Link:http://www.thedailybeast.com/articles/2013/05/11/what-the-frontier-of-afghanistan-tells-us-about-the-war.html
Incidentally there are threads on the USMC in Helmand, the British in Afghanistan and PRT / political advisers.
Dayuhan
05-13-2013, 10:33 PM
An up beat, nay optimistic report by the UK head of the Helmand PRT, which opens with:
How close to the ground is the head of a PRT?
It would be interesting to know if those views are shared by those who aren't the head...
Unlikely that anyone else feels that way !
When we pulled out of Eastern Zaire, only the locals were worried and only the command was pumping the BS. As far as we were concerned, seconds following our last wheels up, the place would go to Sierra.
Not only did it in a big way, it still is going down the tube.
I just realized why I hate journalists (err, public affairs) :D
davidbfpo
05-14-2013, 09:38 PM
Dayuhan asked:
It would be interesting to know if those views are shared by those who aren't the head... and Stan posted:
Unlikely that anyone else feels that way!
A lurker has added:
There was a big, if not huge rift between the PRT and the military from her belief that the Marines, British and others should have focused more of the development side of things. This was counter to many soldiers who believed that their role was to set the security conditions, and the PRT was expected to get out from its warrens in Lashkar Gah and do what they are charged to do.
davidbfpo
05-14-2013, 09:58 PM
The PRT Head on earlier blogs has twice referred to:
Our monitoring shows that by the end of 2012, only 5% of people in Helmand reported that they would support a Taliban return to power.
In January someone asked for details of this polling - no reply to date:http://blogs.fco.gov.uk/catrionalaing/2013/01/09/a-different-story-from-helmand-the-bbc-investigates-progress-in-civilian-institution-building/
My sixth grade teacher would have called it an incomplete on my final grade!
I think we are at over 80 billion dollars and counting, but yet most of the construction is little more than four walls and a roof a decade later.
The finance folks in DC are doing “high fives” and the soldiers are “smelling the barn”.
What we’ve done similar in Africa is a band aid with a Western infrastructure not only incomplete but by local means unsustainable.

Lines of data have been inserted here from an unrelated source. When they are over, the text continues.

-- ==== Sys2Proof/Laws/KeepsAttention.lean ====
section
/-! SUPPORT. The shared operations of Machine/Attention.lean keep the queue and the invariant. -/
namespace Sys2Proof.Machine

theorem State.readKvHeader_keeps {s0 s : State} (hk : Keeps s0 s) (c : ClusterId) (st : StreamId) (d : Desc) : Keeps s0 (State.readKvHeader s c st d) := by
  unfold State.readKvHeader
  try dsimp only
  repeat' (first
    | with_reducible assumption
    | with_reducible apply State.modDesc_keeps
    | with_reducible apply State.badDescriptor_keeps
    | with_reducible apply State.dropAnswers_keeps
    | with_reducible apply State.loadSpan_keeps
    | refine State.loadSpan_keepsE ?_ (by with_reducible assumption)
    | with_reducible apply State.moverStops_keeps
    | with_reducible apply State.dispatchAll_keeps
    | with_reducible apply keeps_ite
    | split)

theorem State.runtimeLeaves_keeps {s0 s : State} (hk : Keeps s0 s) (c : ClusterId) : Keeps s0 (State.runtimeLeaves s c) := by
  unfold State.runtimeLeaves
  try dsimp only
  repeat' (first
    | with_reducible assumption
    | with_reducible apply State.fresh_keeps
    | refine State.fresh_keepsE ?_ (by with_reducible assumption)
    | with_reducible apply keeps_foldl
    | (refine State.modCluster_keeps ?_ _ _ ?_; rotate_left; intro _ k; first | exact k | exact Mem.wf_writeBytes _ _ _ k))

theorem State.shareBack_keeps {s0 s : State} (hk : Keeps s0 s) (c : ClusterId) : Keeps s0 (State.shareBack s c) := by
  unfold State.shareBack
  try dsimp only
  repeat' (first
    | with_reducible assumption
    | (refine State.modCluster_keeps ?_ _ _ ?_; rotate_left; intro _ k; exact k))

theorem State.shareStops_keeps {s0 s : State} (h : Keeps s0 s) (c : ClusterId) (sh : Share) (x : ShareStop) : Keeps s0 (State.shareStops s c sh x) := by
  cases x <;> unfold State.shareStops <;> (try dsimp only)
  all_goals repeat' (first
    | with_reducible assumption
    | with_reducible apply State.postFault_keeps
    | with_reducible apply State.faultStop_keeps
    | with_reducible apply State.raise_keeps
    | with_reducible apply State.xlateFault_keeps
    | with_reducible apply State.moverFails_keeps
    | with_reducible apply State.askMover_keeps
    | with_reducible apply State.afterRead_keeps
    | with_reducible apply State.runtimeLeaves_keeps
    | with_reducible apply State.shareBack_keeps
    | (refine State.modCluster_keeps ?_ _ _ ?_; rotate_left; intro _ k; exact k)
    | intro _ _ _ _ _
    | intro _ _ _ _
    | (intro _ _ _; try dsimp only)
    | with_reducible apply keeps_ite
    | split)

theorem State.imageShare_keeps {s0 s : State} (hk : Keeps s0 s) (c : ClusterId) (sh : Share) (d : Desc) : Keeps s0 (State.imageShare s c sh d) := by
  unfold State.imageShare
  try dsimp only
  repeat' (first
    | with_reducible assumption
    | with_reducible apply State.endShare_keeps
    | with_reducible apply State.dropAnswers_keeps
    | with_reducible apply State.imageEnd_keeps
    | with_reducible apply State.runtimeLeaves_keeps
    | with_reducible apply State.shareStops_keeps
    | refine keeps_snd (imageRun_keepsRun _ _ _ _ _ _ _ ?_) (by with_reducible assumption)
    | intro _ _ _ _ _
    | intro _ _ _ _
    | (intro _ _ _; try dsimp only)
    | with_reducible apply keeps_ite
    | split)

theorem State.attnShare_keeps {s0 s : State} (hk : Keeps s0 s) (c : ClusterId) (sh : Share) (d : Desc) : Keeps s0 (State.attnShare s c sh d) := by
  unfold State.attnShare
  try dsimp only
  repeat' (first
    | with_reducible assumption
    | with_reducible apply State.finish_keeps
    | with_reducible apply State.badDescriptor_keeps
    | with_reducible apply State.endShare_keeps
    | with_reducible apply State.dropAnswers_keeps
    | with_reducible apply State.runtimeLeaves_keeps
    | with_reducible apply State.shareStops_keeps
    | refine keeps_snd (attnRun_keepsRun _ _ _ _ _ _ ?_) (by with_reducible assumption)
    | intro _ _ _ _ _
    | intro _ _ _ _
    | (intro _ _ _; try dsimp only)
    | with_reducible apply keeps_ite
    | split)

theorem State.kendReturn_keeps {s0 s : State} (hk : Keeps s0 s) (c : ClusterId) : Keeps s0 (State.kendReturn s c) := by
  unfold State.kendReturn
  try dsimp only
  repeat' (first
    | with_reducible assumption
    | with_reducible apply State.modK_keeps
    | with_reducible apply State.advance_keeps)

theorem State.kend_keeps {s0 s : State} (hk : Keeps s0 s) (c : ClusterId) : Keeps s0 (State.kend s c) := by
  unfold State.kend
  try dsimp only
  repeat' (first
    | with_reducible assumption
    | with_reducible apply State.finish_keeps
    | with_reducible apply State.endShare_keeps
    | with_reducible apply State.imageShare_keeps
    | with_reducible apply State.attnShare_keeps
    | with_reducible apply State.kendReturn_keeps
    | intro _ _ _ _ _
    | intro _ _ _ _
    | (intro _ _ _; try dsimp only)
    | with_reducible apply keeps_ite
    | split)

end Sys2Proof.Machine
end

Why in God’s name would we build a road in the middle of nowhere when for centuries they were doing fine without one ?
We are not bolstering the local government; we are literally financing a political campaign.
Good lord, that guy is little more than another African dictator in Swaziland with the shortest life expectance rate known to man !

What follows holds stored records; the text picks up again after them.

-- ==== Sys2Proof/Laws/KeepsBar2.lean ====
section
/-! SUPPORT. The shared operations of Machine/Bar2.lean keep the queue and the invariant. -/
namespace Sys2Proof.Machine

theorem State.bar2Do_keeps {s0 s : State} (hk : Keeps s0 s) (f : FunctionId) (off : Nat) (a : VfAccess) : Keeps s0 (State.bar2Do s f off a) := by
  unfold State.bar2Do
  try dsimp only
  repeat' (first
    | with_reducible assumption
    | with_reducible apply State.emit_keeps
    | with_reducible apply State.deviceWrite_keeps
    | with_reducible apply State.freezeVf_keeps
    | with_reducible apply State.unsupported_keeps
    | with_reducible apply State.hostError_keeps
    | with_reducible apply State.deviceRead_keeps
    | refine State.deviceRead_keepsE ?_ (by with_reducible assumption)
    | with_reducible apply keeps_ite
    | split
    | refine keeps_snd (keeps_iteP ?_ ?_) (by with_reducible assumption)
    | (apply Keeps.mkA; first | with_reducible assumption))

theorem State.reissueBar2_keeps {s0 s : State} (hk : Keeps s0 s)  : Keeps s0 (State.reissueBar2 s) := by
  unfold State.reissueBar2
  try dsimp only
  repeat' (first
    | with_reducible assumption
    | with_reducible apply State.access_keeps
    | refine State.access_keepsE ?_ (by with_reducible assumption)
    | with_reducible apply State.bar2Do_keeps
    | with_reducible apply keeps_foldl
    | intro _ _ _ _ _
    | intro _ _ _ _
    | (intro _ _ _; try dsimp only)
    | with_reducible apply keeps_ite
    | split
    | (apply Keeps.mkA; first | with_reducible assumption))

end Sys2Proof.Machine
end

When we do Exit Stage Left, those four walls and roof will become building material for the guy down the street, or, at the very least, will become a great surface area for graffiti!
davidbfpo
02-03-2014, 06:32 PM
Helmand Province features in several threads due to first the UK's intervention (with allies, Denmark notably), then the USMC arrival and being a "showcase" for what GoIRA and the ANSF can do. Now as ISAF draws down, not without casualties still, a thread on this key province will not go amiss.
Carter Malkasian's book 'War Comes to Garmser' has been reviewed elsewhere, but this short commentary on the Afghan Analyst Network (AAN) on the history and current scene in another district, Nahr-e Seraj illustrates the difficulties in claiming 'victory':
On a visit to Helmand in mid-December, UK Prime Minister David Cameron stated that when British troops withdraw from Afghanistan by the end of next year, they will have accomplished their main aim – leaving behind a basic level of security. But a new report by the Pentagon tells a different story. On its list of the most violent districts in the country, the top four are in Helmand, the province where most British as well as thousands of US troops have been based. The deadliest of these districts is Nahr-e Seraj where a multitude of power brokers within and outside the official security forces violently struggle for influence. Deedee Derksen with an overview of disarmament and rearmament trends over the past 12 years and the resulting security challenges for this and the next Afghan government (with input by Obaid Ali).
It ends:
Where this leaves Gereshk in the near future is difficult to assess. Its politics and military balance are in flux. International troops are leaving, the government has assumed responsibility for security, a new president should assume power next year and, at the level of the central government, efforts are underway to bring in the Taleban. However, whatever happens on a national level is complicated by local developments and the volatile and fragile politics and security situation in important towns like Gereshk. The insurgency is booming, at the same time the loyalty of security forces to the national government is not guaranteed. Local and personal considerations trump government policy. At the same time, the formal and informal security sectors are becoming increasingly fragmented. A new Afghan government will have a tough job keeping them in line.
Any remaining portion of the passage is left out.